_Information_.
* * * *

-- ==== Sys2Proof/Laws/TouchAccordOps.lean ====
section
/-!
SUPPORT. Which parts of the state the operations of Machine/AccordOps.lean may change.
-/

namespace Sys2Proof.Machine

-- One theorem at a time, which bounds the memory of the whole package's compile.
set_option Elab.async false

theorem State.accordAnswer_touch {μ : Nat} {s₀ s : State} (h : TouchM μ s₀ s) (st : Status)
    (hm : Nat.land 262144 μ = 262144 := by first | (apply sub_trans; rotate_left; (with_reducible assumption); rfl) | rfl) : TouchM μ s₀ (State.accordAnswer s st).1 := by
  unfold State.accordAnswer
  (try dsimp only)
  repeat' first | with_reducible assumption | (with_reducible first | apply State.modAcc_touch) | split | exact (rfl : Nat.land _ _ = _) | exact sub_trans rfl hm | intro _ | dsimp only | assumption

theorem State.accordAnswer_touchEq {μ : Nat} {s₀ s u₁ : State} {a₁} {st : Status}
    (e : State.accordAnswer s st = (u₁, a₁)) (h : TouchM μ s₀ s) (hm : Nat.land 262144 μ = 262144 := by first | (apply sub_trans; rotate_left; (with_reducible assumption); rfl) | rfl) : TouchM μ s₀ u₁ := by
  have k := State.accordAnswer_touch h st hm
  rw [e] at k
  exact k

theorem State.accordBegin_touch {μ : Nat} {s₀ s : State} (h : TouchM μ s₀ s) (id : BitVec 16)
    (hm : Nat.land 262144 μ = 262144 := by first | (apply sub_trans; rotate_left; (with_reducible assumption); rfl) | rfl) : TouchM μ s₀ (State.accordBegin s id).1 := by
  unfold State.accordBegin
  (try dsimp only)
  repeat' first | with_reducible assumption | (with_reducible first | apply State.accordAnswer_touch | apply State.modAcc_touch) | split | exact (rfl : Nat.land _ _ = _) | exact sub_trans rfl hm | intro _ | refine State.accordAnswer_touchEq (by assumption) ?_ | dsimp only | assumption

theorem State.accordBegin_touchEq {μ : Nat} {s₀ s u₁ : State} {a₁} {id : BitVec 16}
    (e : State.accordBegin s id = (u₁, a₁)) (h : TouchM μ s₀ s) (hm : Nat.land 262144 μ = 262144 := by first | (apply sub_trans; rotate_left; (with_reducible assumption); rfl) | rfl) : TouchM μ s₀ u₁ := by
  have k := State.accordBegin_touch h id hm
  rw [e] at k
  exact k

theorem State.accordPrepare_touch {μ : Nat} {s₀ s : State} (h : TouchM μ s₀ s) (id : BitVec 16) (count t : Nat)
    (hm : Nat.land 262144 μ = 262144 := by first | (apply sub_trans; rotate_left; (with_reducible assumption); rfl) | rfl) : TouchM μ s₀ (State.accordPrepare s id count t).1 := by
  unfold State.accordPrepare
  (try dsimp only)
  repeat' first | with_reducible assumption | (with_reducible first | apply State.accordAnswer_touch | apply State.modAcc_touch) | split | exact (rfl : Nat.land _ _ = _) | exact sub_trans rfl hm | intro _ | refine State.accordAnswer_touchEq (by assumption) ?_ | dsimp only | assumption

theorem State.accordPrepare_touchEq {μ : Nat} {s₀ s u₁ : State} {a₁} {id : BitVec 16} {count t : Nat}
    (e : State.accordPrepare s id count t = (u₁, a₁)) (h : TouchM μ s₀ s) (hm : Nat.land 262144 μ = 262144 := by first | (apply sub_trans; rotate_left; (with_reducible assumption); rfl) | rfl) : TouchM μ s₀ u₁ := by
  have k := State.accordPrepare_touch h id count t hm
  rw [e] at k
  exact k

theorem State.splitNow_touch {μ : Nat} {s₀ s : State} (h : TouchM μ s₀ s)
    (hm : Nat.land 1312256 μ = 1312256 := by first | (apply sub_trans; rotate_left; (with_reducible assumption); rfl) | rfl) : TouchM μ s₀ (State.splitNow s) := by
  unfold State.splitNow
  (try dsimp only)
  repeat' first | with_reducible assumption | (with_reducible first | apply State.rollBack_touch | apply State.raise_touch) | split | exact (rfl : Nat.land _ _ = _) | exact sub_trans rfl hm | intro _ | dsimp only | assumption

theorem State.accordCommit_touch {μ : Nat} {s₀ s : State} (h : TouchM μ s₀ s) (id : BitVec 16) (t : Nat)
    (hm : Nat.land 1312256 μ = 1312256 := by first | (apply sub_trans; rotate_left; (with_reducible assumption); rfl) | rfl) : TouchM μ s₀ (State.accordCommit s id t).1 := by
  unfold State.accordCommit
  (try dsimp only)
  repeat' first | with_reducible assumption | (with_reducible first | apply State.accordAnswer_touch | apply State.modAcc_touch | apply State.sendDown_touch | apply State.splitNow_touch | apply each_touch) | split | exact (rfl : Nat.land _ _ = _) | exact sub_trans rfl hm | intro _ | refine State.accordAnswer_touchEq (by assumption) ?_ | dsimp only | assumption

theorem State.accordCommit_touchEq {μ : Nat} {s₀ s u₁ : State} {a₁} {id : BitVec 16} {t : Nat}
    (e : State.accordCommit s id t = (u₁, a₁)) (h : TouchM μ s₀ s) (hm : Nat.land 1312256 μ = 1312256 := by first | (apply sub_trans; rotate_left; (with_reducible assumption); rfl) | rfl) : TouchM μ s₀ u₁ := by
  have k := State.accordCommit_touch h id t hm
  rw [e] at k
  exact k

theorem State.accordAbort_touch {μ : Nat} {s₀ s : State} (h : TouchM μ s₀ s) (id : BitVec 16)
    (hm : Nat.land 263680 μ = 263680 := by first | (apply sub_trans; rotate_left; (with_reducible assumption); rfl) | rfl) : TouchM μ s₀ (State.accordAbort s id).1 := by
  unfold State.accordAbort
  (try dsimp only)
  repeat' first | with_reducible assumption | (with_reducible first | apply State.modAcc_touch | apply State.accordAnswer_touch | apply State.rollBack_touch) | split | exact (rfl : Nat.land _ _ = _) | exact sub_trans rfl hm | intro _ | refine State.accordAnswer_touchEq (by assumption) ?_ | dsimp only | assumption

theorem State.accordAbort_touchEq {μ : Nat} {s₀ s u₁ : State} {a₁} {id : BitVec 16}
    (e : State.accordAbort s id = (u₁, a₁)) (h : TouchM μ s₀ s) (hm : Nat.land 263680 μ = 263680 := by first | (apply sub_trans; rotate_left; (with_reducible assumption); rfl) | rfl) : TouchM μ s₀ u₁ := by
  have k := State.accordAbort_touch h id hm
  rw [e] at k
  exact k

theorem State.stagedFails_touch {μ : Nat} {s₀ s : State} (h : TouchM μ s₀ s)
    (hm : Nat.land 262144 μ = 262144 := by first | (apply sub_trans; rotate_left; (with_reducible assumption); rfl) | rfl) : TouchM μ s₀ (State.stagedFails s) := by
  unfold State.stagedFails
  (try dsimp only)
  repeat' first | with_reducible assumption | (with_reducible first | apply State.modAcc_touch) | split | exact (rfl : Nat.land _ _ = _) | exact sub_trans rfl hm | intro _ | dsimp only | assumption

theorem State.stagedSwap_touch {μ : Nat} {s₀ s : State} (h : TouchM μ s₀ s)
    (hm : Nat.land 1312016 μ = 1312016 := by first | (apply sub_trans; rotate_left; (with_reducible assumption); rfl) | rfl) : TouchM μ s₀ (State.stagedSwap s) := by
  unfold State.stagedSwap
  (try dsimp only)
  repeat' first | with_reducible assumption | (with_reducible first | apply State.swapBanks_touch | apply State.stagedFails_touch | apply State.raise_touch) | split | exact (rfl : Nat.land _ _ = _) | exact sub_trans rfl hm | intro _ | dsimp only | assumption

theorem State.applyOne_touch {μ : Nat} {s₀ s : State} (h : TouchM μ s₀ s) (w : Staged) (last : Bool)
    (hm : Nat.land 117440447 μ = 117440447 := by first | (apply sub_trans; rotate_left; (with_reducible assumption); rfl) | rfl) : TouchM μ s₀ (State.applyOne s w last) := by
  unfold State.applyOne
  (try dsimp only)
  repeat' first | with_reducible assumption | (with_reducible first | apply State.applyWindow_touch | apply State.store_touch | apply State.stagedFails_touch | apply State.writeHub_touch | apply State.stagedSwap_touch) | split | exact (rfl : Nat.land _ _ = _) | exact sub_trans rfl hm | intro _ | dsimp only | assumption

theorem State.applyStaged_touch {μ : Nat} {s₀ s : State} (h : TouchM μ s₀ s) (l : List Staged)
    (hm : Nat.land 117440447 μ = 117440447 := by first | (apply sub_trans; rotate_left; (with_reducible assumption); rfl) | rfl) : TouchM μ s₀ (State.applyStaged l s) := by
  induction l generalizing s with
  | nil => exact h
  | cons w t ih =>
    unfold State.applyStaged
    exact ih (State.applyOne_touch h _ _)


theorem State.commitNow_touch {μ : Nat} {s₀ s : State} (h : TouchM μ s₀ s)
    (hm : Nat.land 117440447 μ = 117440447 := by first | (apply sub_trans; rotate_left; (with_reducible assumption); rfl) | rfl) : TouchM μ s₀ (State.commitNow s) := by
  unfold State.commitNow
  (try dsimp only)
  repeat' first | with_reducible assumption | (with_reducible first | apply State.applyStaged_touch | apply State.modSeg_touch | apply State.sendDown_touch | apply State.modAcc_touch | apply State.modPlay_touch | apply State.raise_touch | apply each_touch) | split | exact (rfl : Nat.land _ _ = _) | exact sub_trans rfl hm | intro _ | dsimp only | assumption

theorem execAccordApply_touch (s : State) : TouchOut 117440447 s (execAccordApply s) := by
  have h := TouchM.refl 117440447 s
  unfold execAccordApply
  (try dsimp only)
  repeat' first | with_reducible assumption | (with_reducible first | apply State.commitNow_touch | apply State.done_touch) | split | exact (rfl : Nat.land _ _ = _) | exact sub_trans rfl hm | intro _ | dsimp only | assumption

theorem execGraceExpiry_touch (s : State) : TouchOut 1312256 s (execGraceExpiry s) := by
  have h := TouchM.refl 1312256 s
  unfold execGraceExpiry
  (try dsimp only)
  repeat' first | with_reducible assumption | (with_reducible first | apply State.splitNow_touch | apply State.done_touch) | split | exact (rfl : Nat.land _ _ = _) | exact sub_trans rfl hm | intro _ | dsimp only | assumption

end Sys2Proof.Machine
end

* * * *

_What is required_. Each line of the data in which the string "execGraceExpiry" appears needs to be copied.

_Written solution_.
theorem execGraceExpiry_touch (s : State) : TouchOut 1312256 s (execGraceExpiry s) := by
  unfold execGraceExpiry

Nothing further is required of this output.